PROBLEM: Return exactly the lines of the records below, starting at the line that contains "let up := match" and ending at the line that contains "let va := w.base.toNat + s.focus.x.toNat", with both of those lines kept.

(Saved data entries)
/-- MAP_ENGINE_REQUEST (R199, R224): request n at the engine of its bucket: it is forwarded, or served and linearises.
While its bucket is locked, its home's channel is down (R397), or it waits for arena lines that are exhausted, the step is not enabled; the QUOTA that the wait of an mcreate
raises has value 0, since it has no handle yet (DESIGN CHOICE, log entry 48). The engine's clk are charged to the tenant's engine time
(R321; log entry 7), an instruction's when its block commits (R35). -/
def execMapEngineRequest (s : State) : Out :=
  match s.inFlight s.focus.n with
  | some ⟨_, _, _, _, .map q⟩ => match s.ten? q.ten with
    | none => .fault .notEnabled
    | some x =>
      let gone := (s.dropReq s.focus.n).charge q.who q.ten 8 1
      let wait (h : Word) : Out :=
        if q.told then .fault .notEnabled
        else .next ({ s with reqs := s.reqs.modify s.focus.n fun r => { r with pkt := .map { q with told := true } } }.arenaEvent q.ten h)
      if s.bucketDown q.ten (if q.form = .mcreate then 0 else q.bucket) then .fault .notEnabled
      else if q.form = .mcreate then
        if s.bucketFenced q.ten 0 then .next (gone.reply q.who (.fault ⟨3, 0⟩))
        else match gone.createMap q with
          | some s => .next s
          | none => wait 0
      else if s.bucketFenced q.ten q.bucket then .next (gone.reply q.who (.fault ⟨3, BitVec.ofNat 64 q.h⟩))
      else match s.liveMap q.ten q.h with
        | none => .next ((gone.reply q.who (.noMap q.ten q.h)).buryMap q.ten q.h)
        | some m =>
          if q.form = .mdestroy then .next (gone.destroyMap q)
          else if q.form = .mstat then .next (gone.reply q.who (m.answer q.ten q.h (.sc m.stat) .null))
          else
            let hx := hashOf q.key m.seed
            let b := m.bucket q.bucket
            if b.state != 0 then .fault .notEnabled
            else if m.size ≤ q.bucket || hx.toNat % 2 ^ b.lstamp != q.bucket then
              let sl := match tget? s.parts x.part with | some p => p.slices.getD (bucketHome q.bucket p.slices.length) 0 | none => 0
              .next ({ s with reqs := s.reqs.modify s.focus.n (fun r => { r with pkt := .map { q with bucket := bucketOf hx m.l m.s } }),
                              sliceCtr := tadd s.sliceCtr (sl * 4 + 2) 1 }.charge q.who q.ten 8 1)
            else match gone.serveMap q ((gone.ten? q.ten).getD x) m with
              | some s => .next s
              | none => wait (BitVec.ofNat 64 q.h)
  | _ => .fault .notEnabled

end Sys2Proof.Machine
end

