-- ==== Sys2Proof/Machine/Service.lean ====
section
/-!
DEFINITION. Machine/Service: start (R395), live service (R396, R397), containment (R399), the Handle and the Rim (R390, R393, R394),
alarms of the package (R388), and what the Lid does for its own part: partitions, tenants, frames, signed images (R80, R367, R383).
-/
namespace Sys2Proof.Machine

/-! ## Start (R395) -/

/-- The Lid has booted from an image. -/
def State.booted (s : State) (n : Nat) : State := { s with lid := { s.lid with active := n, stage := some 0 } }.mailEvent 3 0 0 0

/-- The chain head before the first record: that of the identity key's digest and the boot count (R386). -/
def headAt (boot : Nat) : BitVec 512 := sha3 (digestBytes (sha3 (identityKey.flatMap wordBytes)) ++ natBytes boot 8)

/-- POWER_GOOD: the Lid verifies image A, or image B if A fails; the bytes of the focus hold both. It starts the log's chain (R386)
and reaches stage 0, unless both fail: the failing unit is then 1, the Lid (log entry 17). -/
def execPowerGood (s : State) : Out :=
  if s.lid.power then .fault .notEnabled
  else
    let a := fwFrom s.focus.bytes
    let b := (fwFrom a.2).1
    let boot := s.lid.boot + 1
    let s := { s with lid := { s.lid with power := true, imgs := [a.1, b], boot := boot, head := headAt boot } }
    if a.1.verifies then .next (s.booted 0)
    else
      let s := s.alarm 3 s.customers
      if b.verifies then .next (s.booted 1) else .next ({ s with lid := { s.lid with stageFail := some 1 } }.mailEvent 3 0 0 1)

/-- Dies that run from a stage on. -/
def stageDies (n : Nat) : List Nat := if n = 1 then [0] else [1, 2, 3]

/-- STAGE_REACHED: stage n, after the one before it; with m not 0, unit m fails and the package stays where it is. -/
def execStageReached (s : State) : Out :=
  let n := s.focus.n
  if n = 0 || 2 < n || s.lid.stage != some (n - 1) || s.lid.stageFail.isSome then .fault .notEnabled
  else if s.focus.m != 0 then .next ({ s with lid := { s.lid with stageFail := some s.focus.m } }.mailEvent 3 0 0 s.focus.m)
  else
    let beats := (stageDies n).foldl (fun b d => tset b d s.cycle) s.lid.beats
    .next ({ s with lid := { s.lid with stage := some n, beats := beats } }.mailEvent 3 0 0 0)

/-! ## Heartbeats (R396) -/

/-- HEARTBEAT: of die n. -/
def execHeartbeat (s : State) : Out :=
  let n := s.focus.n
  match tget? s.lid.beats n with
  | some b => if s.lid.deadDies.contains n || s.lid.fencedDies.contains n || s.cycle < b + Config.beatClk then .fault .notEnabled
    else .next { s with lid := { s.lid with beats := tset s.lid.beats n s.cycle } }
  | none => .fault .notEnabled

/-- Whether a sharer is an agent of a die: its core or its replica slice. -/
def sharerOn (die n : Nat) : Bool := if 8192 ≤ n then n == replAgent die else coreDie n == die

/-- The scrub engines (R245, R396): each entry that names the dead agent loses it and sees SCRUB. -/
def State.scrubDie (s : State) (die : Nat) : State :=
  s.dirs.foldl (fun (s : State) (d : Dir) =>
    if d.sharers.any (sharerOn die) then
      (s.modDir d.line fun x => { x with sharers := x.sharers.filter fun n => !sharerOn die n }).applyEv d.line 5 (ownEv 5 d.line)
    else s) s

/-- What becomes of a packet at the death of a die: its acknowledgements count as received; its stores on their way and the
replies to it are lost. -/
def Pkt.afterDeath (die : Nat) (p : Pkt) : Option Pkt :=
  match p with
  | .inv c line upd => if coreDie c = die then some (.ack line (if upd.isSome then 8 else 7)) else some p
  | .replUpd d line upd => if d = die then some (.ack line (if upd.isSome then 9 else 7)) else some p
  | .store c _ _ _ _ => if coreDie c = die then none else some p
  | .reply c _ _ _ _ _ _ => if coreDie c = die then none else some p
  | p => some p

/-- A die of another package is dead, by its global number: the dispatchers go on without it (R278). Its heartbeats come over the
management network, which is outside this package (log entry 24). -/
def State.farDeath (s : State) (g : Nat) : Out :=
  if s.lid.stage != some 2 || 65536 ≤ g || (s.dieHere g).isSome || s.lid.farDead.contains g then .fault .notEnabled
  else .next (({ s with lid := { s.lid with farDead := linsert s.lid.farDead g } }.launchesLose g).mailEvent 1 (g % 4) 0 (g / 4))

/-- Another package is dead as a whole: its Rim windows are fenced, what it sends is dropped, and its dies' launches go on without them
(R278, R396). Its event names no die: 255 (log entry 17). -/
def State.packageDeath (s : State) (n : Nat) : Out :=
  if s.lid.stage != some 2 || 16384 ≤ n || n = s.lid.package || s.lid.farGone.contains n then .fault .notEnabled
  else
    let dies := (List.range 4).map (4 * n + ·)
    let s := { s with lid := { s.lid with farGone := linsert s.lid.farGone n, farDead := dies.foldl linsert s.lid.farDead } }
    .next ((dies.foldl State.launchesLose s).mailEvent 1 255 0 n)

/-- DIE_DEAD: die n, silent for 16,384 clk; with m = 1, die n of another package, by its global number; with m = 2, package n. -/
def execDieDead (s : State) : Out :=
  let n := s.focus.n
  if s.focus.m = 1 then s.farDeath n
  else if s.focus.m = 2 then s.packageDeath n
  else match tget? s.lid.beats n with
  | none => .fault .notEnabled
  | some b =>
    if s.lid.deadDies.contains n || s.lid.fencedDies.contains n || s.cycle < b + Config.deadClk then .fault .notEnabled
    else
      let s := { s with lid := { s.lid with deadDies := linsert s.lid.deadDies n },
                        reqs := s.reqs.filterMap fun (r : Req) => (r.pkt.afterDeath n).map fun p => { r with pkt := p } }
      let s := s.resetCores fun c => coreDie c == n
      let s := (s.dropLines ((List.range 256).map fun i => n * 256 + i)).failWaits
      let s := (s.scrubDie n).launchesLose (s.lid.package * 4 + n)
      .next (s.mailEvent 1 n 0 0)

/-! ## Errors and service (R397, R399) -/

/-- UNCORRECTABLE_ERROR: in quad n of the package, or a slice or vault under it. -/
def execUncorrectableError (s : State) : Out :=
  if 1024 ≤ s.focus.n || s.lid.contained.contains s.focus.n then .fault .notEnabled else .next (s.contain s.focus.n)

/-- BACK_IN_SERVICE: die n after DIEJOIN, or, with m = 1, channel n after CHANRECAL. -/
def execBackInService (s : State) : Out :=
  let n := s.focus.n
  if s.focus.m = 1 then
    (if s.lid.downChans.contains n then .next ({ s with lid := { s.lid with downChans := lremove s.lid.downChans n } }.mailEvent 4 (n / 128) n 0) else .fault .notEnabled)
  else if !s.lid.joining.contains n then .fault .notEnabled
  else
    let s := { s with
      cores := s.cores.filter fun c => coreDie c.1 != n,
      lid := { s.lid with joining := lremove s.lid.joining n, fencedDies := lremove s.lid.fencedDies n, deadDies := lremove s.lid.deadDies n,
                          contained := s.lid.contained.filter (fun q => q / 256 != n), beats := tset s.lid.beats n s.cycle } }
    .next (s.mailEvent 4 n 0 0)

/-- FIRMWARE_SWITCHED: the Lid has restarted and its mailbox answers again. -/
def execFirmwareSwitched (s : State) : Out :=
  if s.lid.silent then .next ({ s with lid := { s.lid with silent := false } }.mailEvent 7 0 0 s.lid.active) else .fault .notEnabled

/-! ## Alarm inputs of the package (R388) -/

/-- An alarm that affects every tenant domain. -/
def State.packageAlarm (s : State) (input : Nat) : Out :=
  if s.lid.stage.isNone then .fault .notEnabled else .next (s.alarm input s.customers)

/-- TAMPER_MESH_BREAK. -/
def execTamperMeshBreak (s : State) : Out := s.packageAlarm 0
/-- VOLTAGE_GLITCH. -/
def execVoltageGlitch (s : State) : Out := s.packageAlarm 1
/-- CLOCK_GLITCH. -/
def execClockGlitch (s : State) : Out := s.packageAlarm 2

/-! ## The Handle (R390) -/

/-- The window that a host request goes through, its link and tenant; none where no window is assigned, or the link does not
run. -/
def State.hostWindow (s : State) (n : Nat) : Option (Window × Tenant) :=
  let up := match s.lid.stage with | some st => n < 32 || (n < 64 && st == 2) | none => false
  match s.lid.windows.find? fun w => w.kind == 2 && w.n == n with
  | some w => if up then (s.ten? w.ten).map fun t => (w, t) else none
  | none => none

/-- An answer to the host on a link. -/
def State.hostAnswer (s : State) (link : Nat) (a : Option (List (Word × Bool))) : State :=
  { s with lid := { s.lid with answers := tset s.lid.answers link a } }

/-- The words of a range, translated one by one for a tenant; none where one fails. -/
def State.rangePas (s : State) (t : Nat) (va : Nat) (a : Acc) : Nat → Option (List (Nat × Nat))
  | 0 => some []
  | n + 1 => match s.xlateNow t (BitVec.ofNat 64 va) a, State.rangePas s t (va + 8) a n with
    | .ok pa _ dom, some r => some ((pa, dom) :: r)
    | _, _ => none

/-- A host request of `bytes` bytes at offset x of window n: fenced tenants' traffic is dropped, and over the quota it waits
for the frame to end (R382, R388). `f` has the words' addresses and domains. -/
def State.hostRow (s : State) (bytes : Nat) (a : Acc) (f : State → Nat → Nat → List (Nat × Nat) → State) : Out :=
  match s.hostWindow s.focus.n with
  | none => .fault .notEnabled
  | some (w, t) =>
    let link := s.focus.n / 32
    let va := w.base.toNat + s.focus.x.toNat
    if bytes = 0 || 0x40000000 < s.focus.x.toNat + bytes then .fault .notEnabled
    else if t.fenced then .next s
    else if s.sendHeld w.ten 7 then .fault .notEnabled
    else match s.rangePas w.ten (va / 8 * 8) a ((va + bytes - 1) / 8 - va / 8 + 1) with
      | none => .next (s.hostAnswer link none)
      | some pas =>
        -- a window of the partition that the port's tag does not match: the request is dropped (R368)
        match pas.find? fun p => !s.tagOk (s.partOf w.ten) p.1 with
        | some p => .next (s.tagFault ((s.destTag p.1).getD 0) w.ten)
        | none => .next (f (s.quotaAdd w.ten 7 bytes) w.ten va pas)

/-- HANDLE_READ: y bytes; the value, and each aligned word's full/empty bit. -/
def execHandleRead (s : State) : Out :=
  s.hostRow s.focus.y.toNat .load fun s t _ pas =>
    let r := pas.foldl (fun (r : State × List (Word × Bool)) (p : Nat × Nat) =>
      let v := r.1.readIn t p.2 (p.1 / 8)
      (v.1, r.2 ++ [(v.2, v.1.full (p.1 / 8))])) (s, [])
    r.1.hostAnswer (s.focus.n / 32) (some r.2)

/-- Writes bytes at a place in a word. -/
def State.hostPut (s : State) (t dom pa at_ : Nat) (bs : List Byte) : State :=
  s.writeIn t dom (pa / 8) (BitVec.ofNat 64 (numOf bs * 2 ^ (8 * at_))) (BitVec.ofNat 8 ((2 ^ bs.length - 1) * 2 ^ at_))

/-- Writes bytes over translated words. -/
def State.hostWords (t at_ : Nat) (s : State) : List (Nat × Nat) → List Byte → State
  | [], _ => s
  | p :: ps, bs => State.hostWords t 0 (s.hostPut t p.2 p.1 at_ (bs.take (8 - at_))) ps (bs.drop (8 - at_))

/-- HANDLE_WRITE: the bytes of the focus. -/
def execHandleWrite (s : State) : Out :=
  s.hostRow s.focus.bytes.length .store fun s t va pas =>
    (State.hostWords t (va % 8) s pas s.focus.bytes).hostAnswer (s.focus.n / 32) (some [])

/-- HANDLE_FILL: FillWord with y, once every earlier write by an agent has reached its replicas (R231, R390). A full/empty change needs both R and W (R192); an address that is not 8-byte aligned is
answered with an error whatever it maps to. -/
def execHandleFill (s : State) : Out :=
  match s.hostWindow s.focus.n with
  | none => .fault .notEnabled
  | some (w, tn) =>
    let err : State := if tn.fenced then s else s.hostAnswer (s.focus.n / 32) none
    if (w.base.toNat + s.focus.x.toNat) % 8 != 0 then .next err
    else if !s.agentsDone then .fault .notEnabled
    else s.hostRow 8 .both fun s t _ pas =>
      let s := pas.foldl (fun (s : State) (p : Nat × Nat) => s.fillIn t p.2 (p.1 / 8) s.focus.y) s
      s.hostAnswer (s.focus.n / 32) (some [])

/-! ## The Rim (R393, R394) -/

/-- The forms that come through a window, by number: load, store, then the full/empty forms, atomics and
compare-and-swaps. -/
def rimForms : List Instr :=
  [.ldfw, .ldfwe, .ldfn, .ldfne, .stfw, .stfn, .fepurge, .fefill,
   .amoSwap, .amoAdd, .amoAnd, .amoOr, .amoXor, .amoMinS, .amoMaxS, .amoMaxU, .casW, .casD, .casQ]

/-- A remote access of `bytes` bytes at a physical address, as the request its home serves. -/
def rimPkt (row : Instr) (bytes pa dom : Nat) (va y z : Word) (t : Nat) (ws : List (Word × Word × Bool)) : Pkt :=
  let w := pa / 8
  let hi := 4 ≤ pa % 8
  let wide (i : Nat) (v : Word) : BitVec 128 := (ws.getD i (0, 0, false)).2.1 ++ v
  match row with
  | .casW => .cas row w hi (y.zeroExtend 128) (z.zeroExtend 128) (.rim t) 1 va dom
  | .casD => .cas row w hi (y.zeroExtend 128) (z.zeroExtend 128) (.rim t) 1 va dom
  | .casQ => .cas row w hi (wide 0 y) (wide 1 z) (.rim t) 1 va dom
  | .ldfw => .fe ⟨row, w, y, .rim t, 1, va, dom⟩
  | .ldfwe => .fe ⟨row, w, y, .rim t, 1, va, dom⟩
  | .ldfn => .fe ⟨row, w, y, .rim t, 1, va, dom⟩
  | .ldfne => .fe ⟨row, w, y, .rim t, 1, va, dom⟩
  | .stfw => .fe ⟨row, w, y, .rim t, 1, va, dom⟩
  | .stfn => .fe ⟨row, w, y, .rim t, 1, va, dom⟩
  | .fepurge => .fe ⟨row, w, y, .rim t, 1, va, dom⟩
  | .fefill => .fe ⟨row, w, y, .rim t, 1, va, dom⟩
  | _ => .amo row w hi (bytes == 8) y (.rim t) 1 va dom

/-- One element of a reduce whose DST lies here, as one strong access (R333, R394): its data type and RM are ns 0 and 1; it is answered with
the flags of its Round. -/
def State.rimReduce (s : State) (bytes t pa dom : Nat) : Out :=
  let dt := s.focus.ns.getD 0 0
  let w := pa / 8
  if 3 < dt || bytes != dtSize dt then .fault .notEnabled
  else
    let o := s.readIn t dom w
    let r := dtAdd dt (s.focus.ns.getD 1 0) (partWord o.2 (pa % 8) bytes).toNat (partWord s.focus.y 0 bytes).toNat
    let s := o.1.letIn t dom w bytes fun s => s.agentWrite 2 w (BitVec.ofNat 64 r.1 <<< (8 * (pa % 8))) (byteMask (pa % 8) bytes)
    .next (s.reply (.rim t) (.words [(w, r.2.zeroExtend 64)]))

/-- The access of one form at its home. -/
def State.rimPerform (s : State) (f bytes t : Nat) (va : Word) (pa dom : Nat) : Out :=
  let w := pa / 8
  match f with
  | 0 =>
    let r := s.readIn t dom w
    .next (r.1.reply (.rim t) (.words [(w, partWord r.2 (pa % 8) bytes)]))
  | 1 => .next ((s.writeIn t dom w (s.focus.y <<< (8 * (pa % 8))) (byteMask (pa % 8) bytes)).reply (.rim t) (.words []))
  | 21 => s.rimReduce bytes t pa dom
  | f =>
    match rimForms[f - 2]? with
    | none => .fault .notEnabled
    | some row =>
      let n := s.reqs.length
      let tag := s.partOf t
      let q : State := { s with
                        reqs := s.reqs ++ [{ id := s.nextId, tag := tag, pkt := rimPkt row bytes pa dom va s.focus.y s.focus.z t s.focus.ws }],
                        nextId := s.nextId + 1, focus := { s.focus with n := n } }
      match q.reqs[n]? with
      | some ⟨_, _, _, _, .fe _⟩ => execHomeFeRequest q
      | some ⟨_, _, _, _, .cas _ _ _ _ _ _ _ _ _⟩ => execHomeCas q
      | _ => execHomeAmo q

/-- RIM_ACCESS: an access for tenant m from package n, of form k and i bytes at address x, with operands y and z. The Lid holds
an inbound entry for the package and the tenant, or the access is dropped and counted; what a dead package sends is dropped (R396). Form 21 is
an element of a reduce. -/
def execRimAccess (s : State) : Out :=
  let t := s.focus.m
  let bytes := s.focus.i
  match s.lid.stage, s.ten? t with
  | some 2, some x =>
    if !(bytes == 1 || bytes == 2 || bytes == 4 || bytes == 8 || bytes == 16) || s.focus.x.toNat % bytes != 0 then .fault .notEnabled
    else if s.lid.farGone.contains s.focus.n then .next s
    else if !(s.lid.windows.any fun w => w.kind == 3 && w.remote == s.focus.n && w.ten == t) then .next (s.tagFault (s.partOf t) t)
    else if x.fenced then .next s
    else match s.xlateNow t s.focus.x (match s.focus.k with | 0 => .load | 1 => .store | 2 => .load | 4 => .load | _ => .both) with
      | .ok pa _ dom =>
        if !s.tagOk (s.partOf t) pa then .next (s.tagFault ((s.destTag pa).getD 0) t) else s.rimPerform s.focus.k bytes t s.focus.x pa dom
      | _ => .next (s.reply (.rim t) (.fault ⟨3, s.focus.x⟩))
  | _, _ => .fault .notEnabled
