-- ==== Sys2Proof/Machine/Step.lean ====
section
/-!
DEFINITION. Machine/Step: one step of the package: what comes next, and its effect.
-/
namespace Sys2Proof.Machine

/-- What comes before everything else in an edge's clk (R376, R385). -/
def Move.opensClk : Move → Bool
  | .step .slotEdge _ => true
  | .step .frameBoundary _ => true
  | _ => false

/-- One move. An instruction of a block fires, and a slot is handed over, only by its core's search (R36, R38); no clk ends before
its cores have done what falls in it (R27, R36). -/
def State.move (s : State) (rest : List Move) : Move → Out
  | .issue c => .next (s.searchStep c rest)
  | .step row f => if row.form.isSome || row == .slotHandover then .fault .notEnabled else exec row { s with focus := f, agenda := rest }
  | .tick => if s.clkDone then .next ({ s with agenda := rest }).tick else .fault .notEnabled

/-- One step: the first move of the agenda, or the default where it is empty (log entries 1 and 10). Nothing else comes before the
edge of an edge clk (R376). -/
def step (s : State) : Out :=
  match s.agenda with
  | m :: rest => if s.edgeDue && !m.opensClk then .fault .notEnabled else s.move rest m
  | [] => .next s.byDefault

/-- The state in which the next step fires the instruction whose bits are w: it stands, decoded, in the block that core 0 is
about to issue from, which is where this machine fetches its next instruction (log entry 3). -/
def State.withFetchWord (s : State) (nbits w : Nat) : State :=
  match decodeTableInsn nbits w with
  | some i => s.withInsn i
  | none => s

end Sys2Proof.Machine
end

EXERCISE SOLUTION:
  let up := match s.lid.stage with | some st => n < 32 || (n < 64 && st == 2) | none => false
  match s.lid.windows.find? fun w => w.kind == 2 && w.n == n with
  | some w => if up then (s.ten? w.ten).map fun t => (w, t) else none
  | none => none

/-- An answer to the host on a link. -/
def State.hostAnswer (s : State) (link : Nat) (a : Option (List (Word × Bool))) : State :=
  { s with lid := { s.lid with answers := tset s.lid.answers link a } }

/-- The words of a range, translated one by one for a tenant; none where one fails. -/
def State.rangePas (s : State) (t : Nat) (va : Nat) (a : Acc) : Nat → Option (List (Nat × Nat))
  | 0 => some []
  | n + 1 => match s.xlateNow t (BitVec.ofNat 64 va) a, State.rangePas s t (va + 8) a n with
    | .ok pa _ dom, some r => some ((pa, dom) :: r)
    | _, _ => none

/-- A host request of `bytes` bytes at offset x of window n: fenced tenants' traffic is dropped, and over the quota it waits
for the frame to end (R382, R388). `f` has the words' addresses and domains. -/
def State.hostRow (s : State) (bytes : Nat) (a : Acc) (f : State → Nat → Nat → List (Nat × Nat) → State) : Out :=
  match s.hostWindow s.focus.n with
  | none => .fault .notEnabled
  | some (w, t) =>
    let link := s.focus.n / 32
    let va := w.base.toNat + s.focus.x.toNat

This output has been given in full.